### MATERIAL FOR THE TASK ###

/-- The B-type layout (R56). -/
theorem getLsbD_immB (w : Word) {k : Nat} (hk : k < 32) :
    (immB w).getLsbD k = (decide (1 ≤ k) &&
      w.getLsbD (if k < 5 then 7 + k else if k < 11 then 20 + k else if k < 12 then 7 else 31)) := by
  rw [immB, getLsbD_signExtend_eq_min _ (by decide) (by decide) hk]
  simp only [BitVec.getLsbD_append, BitVec.getLsbD_extractLsb']
  grind

/-- The U-type layout (R57): nothing is moved. -/
theorem getLsbD_immU (w : Word) {k : Nat} (hk : k < 32) :
    (immU w).getLsbD k = (decide (12 ≤ k) && w.getLsbD k) := by
  simp only [immU, BitVec.getLsbD_append, BitVec.getLsbD_extractLsb']
  grind

/-- The J-type layout (R58). -/
theorem getLsbD_immJ (w : Word) {k : Nat} (hk : k < 32) :
    (immJ w).getLsbD k = (decide (1 ≤ k) &&
      w.getLsbD (if k < 11 then 20 + k else if k < 12 then 20 else if k < 20 then k else 31)) := by
  rw [immJ, getLsbD_signExtend_eq_min _ (by decide) (by decide) hk]
  simp only [BitVec.getLsbD_append, BitVec.getLsbD_extractLsb']
  grind

/-! ### The fields and immediates as operations on the word -/

/-- A field is a shift and a mask (R51). -/
theorem setWidth_extractLsb' (w : Word) (start : Nat) {len : Nat} (h : len < 32) :
    (w.extractLsb' start len).setWidth 32 = (w >>> start) &&& BitVec.ofNat 32 (2 ^ len - 1) := by
  have hLen : 2 ^ len < 2 ^ 32 := Nat.pow_lt_pow_right (by decide) h
  have hField := (Nat.mod_lt (w.toNat >>> start) (Nat.two_pow_pos len)).trans hLen
  have hMask : (2 ^ len - 1) % 2 ^ 32 = 2 ^ len - 1 := Nat.mod_eq_of_lt (by omega)
  apply BitVec.eq_of_toNat_eq
  rw [BitVec.toNat_setWidth, BitVec.extractLsb'_toNat, Nat.mod_eq_of_lt hField, BitVec.toNat_and,
    BitVec.toNat_ushiftRight, BitVec.toNat_ofNat, hMask, Nat.and_two_pow_sub_one_eq_mod]

/-- Twenty copies of `inst[31]` above `inst[31:20]`: an arithmetic shift (R54). -/
theorem immI_eq_sshiftRight (w : Word) : immI w = w.sshiftRight 20 := by
  refine BitVec.eq_of_getLsbD_eq fun k hk => ?_
  rw [getLsbD_immI w hk, BitVec.getLsbD_sshiftRight, BitVec.msb_eq_getLsbD_last]
  grind

/-- The mask `0xFFFFF000` has the bits from 12 on (R57). -/
theorem immU_eq_and_mask (w : Word) : immU w = w &&& 0xFFFFF000#32 := by
  have hMask : ∀ k < 32, (0xFFFFF000#32).getLsbD k = decide (12 ≤ k) := by decide
  refine BitVec.eq_of_getLsbD_eq fun k hk => ?_
  rw [getLsbD_immU w hk, BitVec.getLsbD_and, hMask k hk, Bool.and_comm]

/-- The shift amount is the immediate cut to five bits (R59). -/
theorem shamtOf_eq_setWidth (w : Word) : shamtOf w = (immI w).setWidth 5 :=
  (BitVec.setWidth_eq_extractLsb' (by decide)).symm

/-! ### The operands of a decoded instruction -/

/-- The operands of the instruction are the fields and the immediate of the word, each at its own place; a right shift
has its `funct7` (R51, R54, R59, R64). -/
def Instr.OperandsOf (w : Word) : Instr → Prop
  | .addi rd rs1 imm | .slti rd rs1 imm | .sltiu rd rs1 imm | .xori rd rs1 imm | .ori rd rs1 imm | .andi rd rs1 imm =>
    rd = rdOf w ∧ rs1 = rs1Of w ∧ imm = immI w
  | .slli rd rs1 shamt ignored => rd = rdOf w ∧ rs1 = rs1Of w ∧ shamt = shamtOf w ∧ ignored = funct7Of w
  | .srli rd rs1 shamt => rd = rdOf w ∧ rs1 = rs1Of w ∧ shamt = shamtOf w ∧ funct7Of w = 0b0000000#7
  | .srai rd rs1 shamt => rd = rdOf w ∧ rs1 = rs1Of w ∧ shamt = shamtOf w ∧ funct7Of w = 0b0100000#7
  | .load rest | .store rest => rest = w.extractLsb' 7 25

theorem operandsOf_of_decodeRightShift {w : Word} {i : Instr} (h : decodeRightShift w = .ok i) : i.OperandsOf w := by
  obtain ⟨hf, hd⟩ | ⟨hf, hd⟩ | ⟨-, -, hd⟩ := decodeRightShift_cases w <;> rw [hd] at h <;> cases h
  · exact ⟨rfl, rfl, rfl, hf⟩
  · exact ⟨rfl, rfl, rfl, hf⟩

theorem operandsOf_of_decodeOpImm {w : Word} {i : Instr} (h : decodeOpImm w = .ok i) : i.OperandsOf w := by
  obtain ⟨-, hd⟩ | ⟨-, hd⟩ | ⟨-, hd⟩ | ⟨-, hd⟩ | ⟨-, hd⟩ | ⟨-, hd⟩ | ⟨-, hd⟩ | ⟨-, hd⟩ := decodeOpImm_cases w <;>
    rw [hd] at h
  on_goal 8 => exact operandsOf_of_decodeRightShift h
  all_goals
    cases h
    simp [Instr.OperandsOf]

/-- Whatever the decoder answers, its operands are the word's. -/
theorem operandsOf_of_decodeWord {w : Word} {i : Instr} (h : decodeWord w = .ok i) : i.OperandsOf w := by
  obtain ⟨hop, -⟩ | ⟨hop, -⟩ | ⟨hop, -⟩ | ⟨hop₁, hop₂, hop₃, -⟩ := opcodeClass_cases (opcodeOf w)
  · exact operandsOf_of_decodeOpImm (decodeWord_opImm hop ▸ h)
  · rw [decodeWord_load hop] at h
    cases h
    rfl
  · rw [decodeWord_store hop] at h
    cases h
    rfl
  · simp [decodeWord_other hop₁ hop₂ hop₃] at h

/-! ### The statements -/

/-- Settles O3: the bits are the rows of `getLsbD_immI`, the value is an arithmetic shift, and the operands of whatever the
decoder answers are the word's. -/
theorem immediateIBits : Obligations.ImmediateIBits := by
  refine ⟨fun w => ⟨fun k hk => ?_, fun k hk hk' => ?_, ?_, ?_⟩, by decide, fun w rd rs1 imm h => ?_,
    fun w rd rs1 k h => ?_⟩
  · rw [getLsbD_immI w (by omega), if_pos hk]
  · rw [getLsbD_immI w hk', if_neg (by omega)]
  · rw [immI_eq_sshiftRight, BitVec.toInt_sshiftRight, Int.shiftRight_eq_div_pow]
    rfl
  · simpa [immFits] using immFits_immI w
  · obtain h | h | h | h | h | h := h <;>
    · obtain ⟨-, -, himm⟩ := operandsOf_of_decodeWord h
      exact himm
  · rw [← shamtOf_eq_setWidth]
    obtain h | h := h <;>
    · obtain ⟨-, -, hk, -⟩ := operandsOf_of_decodeWord h
      exact hk

/-- Settles O4: the clauses about bits are the rows of `getLsbD_immS`; the range is that of a field of 12 bits. -/
theorem immediateSBits : Obligations.ImmediateSBits := by
  intro w
  have hRange : -2 ^ 11 ≤ (immS w).toInt ∧ (immS w).toInt < 2 ^ 11 := toInt_signExtend_range (n := 12) _ (by decide)
  refine ⟨?_, ?_, ?_, by omega, by omega⟩
  all_goals grind [getLsbD_immS]

/-- Settles O5: the clauses about bits are the rows of `getLsbD_immB`; the range is that of a field of 13 bits, its top
value excluded as odd. -/
theorem immediateBBits : Obligations.ImmediateBBits := by
  intro w
  have hZero : (immB w).getLsbD 0 = false := getLsbD_immB w (by decide)
  have hEven := toInt_emod_two_of_getLsbD_zero hZero
  have hRange : -2 ^ 12 ≤ (immB w).toInt ∧ (immB w).toInt < 2 ^ 12 := toInt_signExtend_range (n := 13) _ (by decide)
  refine ⟨hZero, ?_, ?_, ?_, ?_, hEven, by omega, by omega⟩
  all_goals grind [getLsbD_immB]

/-- Settles O6: the two clauses about bits are the rows of `getLsbD_immU`. -/
theorem immediateUBits : Obligations.ImmediateUBits := by
  refine fun w => ⟨immU_eq_and_mask w, fun k hk => ?_, fun k hk hk' => ?_⟩
  · simp [getLsbD_immU w (show k < 32 by omega), hk]
  · simp [getLsbD_immU w hk', hk]

/-- Settles O7: the argument of O5, with the layout `getLsbD_immJ` and a field of 21 bits. -/
theorem immediateJBits : Obligations.ImmediateJBits := by
  intro w
  have hZero : (immJ w).getLsbD 0 = false := getLsbD_immJ w (by decide)
  have hEven := toInt_emod_two_of_getLsbD_zero hZero
  have hRange : -2 ^ 20 ≤ (immJ w).toInt ∧ (immJ w).toInt < 2 ^ 20 := toInt_signExtend_range (n := 21) _ (by decide)
  refine ⟨hZero, ?_, ?_, ?_, ?_, hEven, by omega, by omega⟩
  all_goals grind [getLsbD_immJ]

/-- Settles O9: the immediates of four formats are sign extensions by definition, and the last row of every layout is
`inst[31]`. -/
theorem immediatesSignExtend : Obligations.ImmediatesSignExtend := by
  intro w
  refine ⟨(signExtend_setWidth_signExtend (n := 12) _ (by decide)).symm,
    (signExtend_setWidth_signExtend (n := 12) _ (by decide)).symm,
    (signExtend_setWidth_signExtend (n := 13) _ (by decide)).symm,
    (signExtend_setWidth_signExtend (n := 21) _ (by decide)).symm, ?_⟩
  simp only [BitVec.msb_eq_getLsbD_last]
  exact ⟨getLsbD_immI w (by decide), getLsbD_immS w (by decide), getLsbD_immB w (by decide),
    getLsbD_immU w (by decide), getLsbD_immJ w (by decide)⟩

/-- Settles O2: every field is cut from the word, the shift amount from the bits of `rs2`. -/
theorem fieldsAreShiftsAndMasks : Obligations.FieldsAreShiftsAndMasks := by
  intro w
  refine ⟨?_, setWidth_extractLsb' w 7 (by decide), setWidth_extractLsb' w 12 (by decide),
    setWidth_extractLsb' w 15 (by decide), setWidth_extractLsb' w 20 (by decide),
    setWidth_extractLsb' w 25 (by decide), ?_, (shamtOf_eq_rs2Of w).symm⟩
  · simpa [opcodeOf] using setWidth_extractLsb' w 0 (len := 7) (by decide)
  · rw [shamtOf_eq_rs2Of]
    exact setWidth_extractLsb' w 20 (by decide)

end Sys2Proof
end

section
/-! The step cycle, read off `step_cases`: the fetch, the program counter and the result
(40_step_and_dispatch.md R82, R83, R86, R91). -/

namespace Sys2Proof.Machine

###

* INSTRUCTIONS TO FOLLOW:
In the listing above, please print only the lines from the first one to the line where "theorem immI_eq_sshiftRight (w" appears, exactly as written, both of those lines included.

* FINAL ANSWER:
/-- The B-type layout (R56). -/
theorem getLsbD_immB (w : Word) {k : Nat} (hk : k < 32) :
    (immB w).getLsbD k = (decide (1 ≤ k) &&
      w.getLsbD (if k < 5 then 7 + k else if k < 11 then 20 + k else if k < 12 then 7 else 31)) := by
  rw [immB, getLsbD_signExtend_eq_min _ (by decide) (by decide) hk]
  simp only [BitVec.getLsbD_append, BitVec.getLsbD_extractLsb']
  grind

/-- The U-type layout (R57): nothing is moved. -/
theorem getLsbD_immU (w : Word) {k : Nat} (hk : k < 32) :
    (immU w).getLsbD k = (decide (12 ≤ k) && w.getLsbD k) := by
  simp only [immU, BitVec.getLsbD_append, BitVec.getLsbD_extractLsb']
  grind

/-- The J-type layout (R58). -/
theorem getLsbD_immJ (w : Word) {k : Nat} (hk : k < 32) :
    (immJ w).getLsbD k = (decide (1 ≤ k) &&
      w.getLsbD (if k < 11 then 20 + k else if k < 12 then 20 else if k < 20 then k else 31)) := by
  rw [immJ, getLsbD_signExtend_eq_min _ (by decide) (by decide) hk]
  simp only [BitVec.getLsbD_append, BitVec.getLsbD_extractLsb']
  grind

/-! ### The fields and immediates as operations on the word -/

/-- A field is a shift and a mask (R51). -/
theorem setWidth_extractLsb' (w : Word) (start : Nat) {len : Nat} (h : len < 32) :
    (w.extractLsb' start len).setWidth 32 = (w >>> start) &&& BitVec.ofNat 32 (2 ^ len - 1) := by
  have hLen : 2 ^ len < 2 ^ 32 := Nat.pow_lt_pow_right (by decide) h
  have hField := (Nat.mod_lt (w.toNat >>> start) (Nat.two_pow_pos len)).trans hLen
  have hMask : (2 ^ len - 1) % 2 ^ 32 = 2 ^ len - 1 := Nat.mod_eq_of_lt (by omega)
  apply BitVec.eq_of_toNat_eq
  rw [BitVec.toNat_setWidth, BitVec.extractLsb'_toNat, Nat.mod_eq_of_lt hField, BitVec.toNat_and,
    BitVec.toNat_ushiftRight, BitVec.toNat_ofNat, hMask, Nat.and_two_pow_sub_one_eq_mod]

/-- Twenty copies of `inst[31]` above `inst[31:20]`: an arithmetic shift (R54). -/
theorem immI_eq_sshiftRight (w : Word) : immI w = w.sshiftRight 20 := by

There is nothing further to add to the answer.